In the listing below, repeat exactly every line from the first through the line containing "integer registers. -/", with nothing else.

- _Data for this task_

#####

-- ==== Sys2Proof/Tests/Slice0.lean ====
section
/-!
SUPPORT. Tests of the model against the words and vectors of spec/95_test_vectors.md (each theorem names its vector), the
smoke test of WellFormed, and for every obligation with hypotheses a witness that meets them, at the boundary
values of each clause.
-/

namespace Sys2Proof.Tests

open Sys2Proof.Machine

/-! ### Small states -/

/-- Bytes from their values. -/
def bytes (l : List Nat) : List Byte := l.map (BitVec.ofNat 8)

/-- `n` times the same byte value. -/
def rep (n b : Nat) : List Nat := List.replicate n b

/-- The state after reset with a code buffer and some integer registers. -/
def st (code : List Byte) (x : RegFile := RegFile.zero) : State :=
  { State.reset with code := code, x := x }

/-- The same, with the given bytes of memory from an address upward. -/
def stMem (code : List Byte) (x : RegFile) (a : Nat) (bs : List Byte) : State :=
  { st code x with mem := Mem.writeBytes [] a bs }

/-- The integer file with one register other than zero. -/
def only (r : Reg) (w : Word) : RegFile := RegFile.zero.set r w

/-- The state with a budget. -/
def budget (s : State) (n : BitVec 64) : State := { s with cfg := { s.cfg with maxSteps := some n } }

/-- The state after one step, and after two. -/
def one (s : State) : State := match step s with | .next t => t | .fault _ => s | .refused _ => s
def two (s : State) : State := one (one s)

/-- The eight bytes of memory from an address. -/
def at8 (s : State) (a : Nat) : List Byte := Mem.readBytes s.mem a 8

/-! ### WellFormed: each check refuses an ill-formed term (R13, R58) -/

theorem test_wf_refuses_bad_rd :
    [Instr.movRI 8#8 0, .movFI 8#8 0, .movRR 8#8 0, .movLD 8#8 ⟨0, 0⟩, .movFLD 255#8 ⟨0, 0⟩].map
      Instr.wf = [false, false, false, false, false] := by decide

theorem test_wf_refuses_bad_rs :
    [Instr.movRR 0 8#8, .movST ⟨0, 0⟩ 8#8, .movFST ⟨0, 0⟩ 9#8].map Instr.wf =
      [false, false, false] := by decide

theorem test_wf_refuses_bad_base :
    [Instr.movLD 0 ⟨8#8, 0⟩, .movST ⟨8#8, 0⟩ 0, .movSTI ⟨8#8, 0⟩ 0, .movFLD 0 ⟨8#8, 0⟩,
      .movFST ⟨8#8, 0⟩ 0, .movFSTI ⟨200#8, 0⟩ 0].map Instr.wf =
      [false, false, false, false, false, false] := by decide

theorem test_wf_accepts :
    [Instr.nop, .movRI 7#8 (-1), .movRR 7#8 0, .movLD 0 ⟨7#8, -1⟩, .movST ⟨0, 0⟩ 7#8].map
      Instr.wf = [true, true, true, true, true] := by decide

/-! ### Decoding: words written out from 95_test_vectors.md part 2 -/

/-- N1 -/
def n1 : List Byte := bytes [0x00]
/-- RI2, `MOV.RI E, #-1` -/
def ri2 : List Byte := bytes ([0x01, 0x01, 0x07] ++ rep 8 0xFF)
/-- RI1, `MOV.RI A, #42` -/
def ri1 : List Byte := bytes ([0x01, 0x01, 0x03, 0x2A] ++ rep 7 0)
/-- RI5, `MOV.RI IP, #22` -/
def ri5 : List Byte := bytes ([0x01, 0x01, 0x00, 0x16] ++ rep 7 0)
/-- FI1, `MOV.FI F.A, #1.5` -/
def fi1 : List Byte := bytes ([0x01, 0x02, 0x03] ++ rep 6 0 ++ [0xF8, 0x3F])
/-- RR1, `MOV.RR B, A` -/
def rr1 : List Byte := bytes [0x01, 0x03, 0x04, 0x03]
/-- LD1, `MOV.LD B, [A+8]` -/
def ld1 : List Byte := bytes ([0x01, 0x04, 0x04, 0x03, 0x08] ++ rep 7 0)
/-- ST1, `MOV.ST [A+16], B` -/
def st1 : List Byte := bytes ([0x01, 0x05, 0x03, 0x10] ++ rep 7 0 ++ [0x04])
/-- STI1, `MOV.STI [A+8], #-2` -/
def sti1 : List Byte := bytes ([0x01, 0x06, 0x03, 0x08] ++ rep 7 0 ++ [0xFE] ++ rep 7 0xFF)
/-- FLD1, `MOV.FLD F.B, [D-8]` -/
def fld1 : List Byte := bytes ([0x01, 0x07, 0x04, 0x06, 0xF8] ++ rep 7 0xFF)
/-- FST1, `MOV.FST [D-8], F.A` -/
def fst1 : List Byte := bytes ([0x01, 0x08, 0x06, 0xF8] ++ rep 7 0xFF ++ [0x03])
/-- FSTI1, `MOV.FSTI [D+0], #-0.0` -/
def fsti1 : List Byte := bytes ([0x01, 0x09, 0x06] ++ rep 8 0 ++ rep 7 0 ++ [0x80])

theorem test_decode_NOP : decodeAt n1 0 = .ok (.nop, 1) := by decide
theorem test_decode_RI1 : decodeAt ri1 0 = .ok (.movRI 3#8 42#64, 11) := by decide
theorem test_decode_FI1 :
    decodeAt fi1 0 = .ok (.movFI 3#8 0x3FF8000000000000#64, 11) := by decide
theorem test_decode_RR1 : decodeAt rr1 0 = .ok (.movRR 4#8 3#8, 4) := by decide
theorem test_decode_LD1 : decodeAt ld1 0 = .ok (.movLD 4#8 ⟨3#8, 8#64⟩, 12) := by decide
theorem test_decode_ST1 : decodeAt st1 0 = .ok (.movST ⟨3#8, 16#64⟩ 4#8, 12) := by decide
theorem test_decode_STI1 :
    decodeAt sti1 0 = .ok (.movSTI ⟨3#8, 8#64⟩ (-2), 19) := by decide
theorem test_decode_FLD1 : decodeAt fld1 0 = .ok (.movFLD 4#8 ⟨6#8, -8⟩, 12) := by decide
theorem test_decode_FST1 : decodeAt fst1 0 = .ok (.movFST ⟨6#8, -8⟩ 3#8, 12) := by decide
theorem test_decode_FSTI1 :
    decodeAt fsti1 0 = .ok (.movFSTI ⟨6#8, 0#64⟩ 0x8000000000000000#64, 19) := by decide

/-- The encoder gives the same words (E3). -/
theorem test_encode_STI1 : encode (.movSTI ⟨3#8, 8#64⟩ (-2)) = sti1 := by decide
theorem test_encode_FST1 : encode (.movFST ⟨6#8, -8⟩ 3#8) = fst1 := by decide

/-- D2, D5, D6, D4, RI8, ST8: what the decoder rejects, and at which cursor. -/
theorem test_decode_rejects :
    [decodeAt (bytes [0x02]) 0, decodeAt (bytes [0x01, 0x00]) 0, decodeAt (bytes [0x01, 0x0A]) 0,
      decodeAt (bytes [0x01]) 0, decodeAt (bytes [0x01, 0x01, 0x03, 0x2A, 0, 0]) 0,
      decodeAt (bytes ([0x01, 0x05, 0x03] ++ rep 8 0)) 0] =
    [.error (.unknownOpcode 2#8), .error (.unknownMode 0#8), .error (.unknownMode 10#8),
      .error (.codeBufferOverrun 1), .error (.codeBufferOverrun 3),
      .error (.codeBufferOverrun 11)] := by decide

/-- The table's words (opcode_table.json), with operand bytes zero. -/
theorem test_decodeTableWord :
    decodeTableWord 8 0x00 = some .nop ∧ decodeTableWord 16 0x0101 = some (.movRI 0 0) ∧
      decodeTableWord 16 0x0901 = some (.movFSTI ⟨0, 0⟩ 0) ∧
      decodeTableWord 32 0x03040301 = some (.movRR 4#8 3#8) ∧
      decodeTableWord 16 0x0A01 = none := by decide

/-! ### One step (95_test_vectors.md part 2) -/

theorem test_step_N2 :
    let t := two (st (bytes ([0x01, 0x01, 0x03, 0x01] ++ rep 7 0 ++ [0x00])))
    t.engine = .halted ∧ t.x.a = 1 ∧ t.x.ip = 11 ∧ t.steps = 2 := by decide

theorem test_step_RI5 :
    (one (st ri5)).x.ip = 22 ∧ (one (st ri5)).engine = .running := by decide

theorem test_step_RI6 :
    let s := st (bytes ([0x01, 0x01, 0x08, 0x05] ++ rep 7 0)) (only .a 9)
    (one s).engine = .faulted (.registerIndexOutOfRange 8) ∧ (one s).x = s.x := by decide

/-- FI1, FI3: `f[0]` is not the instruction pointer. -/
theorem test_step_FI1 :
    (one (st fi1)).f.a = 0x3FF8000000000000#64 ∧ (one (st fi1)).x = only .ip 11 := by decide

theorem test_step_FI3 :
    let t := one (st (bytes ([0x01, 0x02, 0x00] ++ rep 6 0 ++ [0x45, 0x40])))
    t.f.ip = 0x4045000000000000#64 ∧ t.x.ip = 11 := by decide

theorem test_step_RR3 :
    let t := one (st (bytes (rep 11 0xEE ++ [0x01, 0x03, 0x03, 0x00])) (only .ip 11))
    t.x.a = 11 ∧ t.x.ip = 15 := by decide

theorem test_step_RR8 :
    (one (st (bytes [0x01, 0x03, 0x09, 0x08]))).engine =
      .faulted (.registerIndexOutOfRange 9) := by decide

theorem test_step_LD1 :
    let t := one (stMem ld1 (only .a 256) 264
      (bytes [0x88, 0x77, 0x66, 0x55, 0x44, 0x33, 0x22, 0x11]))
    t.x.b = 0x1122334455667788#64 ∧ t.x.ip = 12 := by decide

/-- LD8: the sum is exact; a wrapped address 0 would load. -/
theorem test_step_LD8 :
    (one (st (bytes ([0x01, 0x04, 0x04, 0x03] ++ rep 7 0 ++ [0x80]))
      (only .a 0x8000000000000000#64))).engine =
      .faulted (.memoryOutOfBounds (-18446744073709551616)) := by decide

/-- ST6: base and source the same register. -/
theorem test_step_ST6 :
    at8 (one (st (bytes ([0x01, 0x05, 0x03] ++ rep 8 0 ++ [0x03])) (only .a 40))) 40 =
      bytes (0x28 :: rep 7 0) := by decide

#####

- _Response area_
-- ==== Sys2Proof/Tests/Slice0.lean ====
section
/-!
SUPPORT. Tests of the model against the words and vectors of spec/95_test_vectors.md (each theorem names its vector), the
smoke test of WellFormed, and for every obligation with hypotheses a witness that meets them, at the boundary
values of each clause.
-/

namespace Sys2Proof.Tests

open Sys2Proof.Machine

/-! ### Small states -/

/-- Bytes from their values. -/
def bytes (l : List Nat) : List Byte := l.map (BitVec.ofNat 8)

/-- `n` times the same byte value. -/
def rep (n b : Nat) : List Nat := List.replicate n b

/-- The state after reset with a code buffer and some integer registers. -/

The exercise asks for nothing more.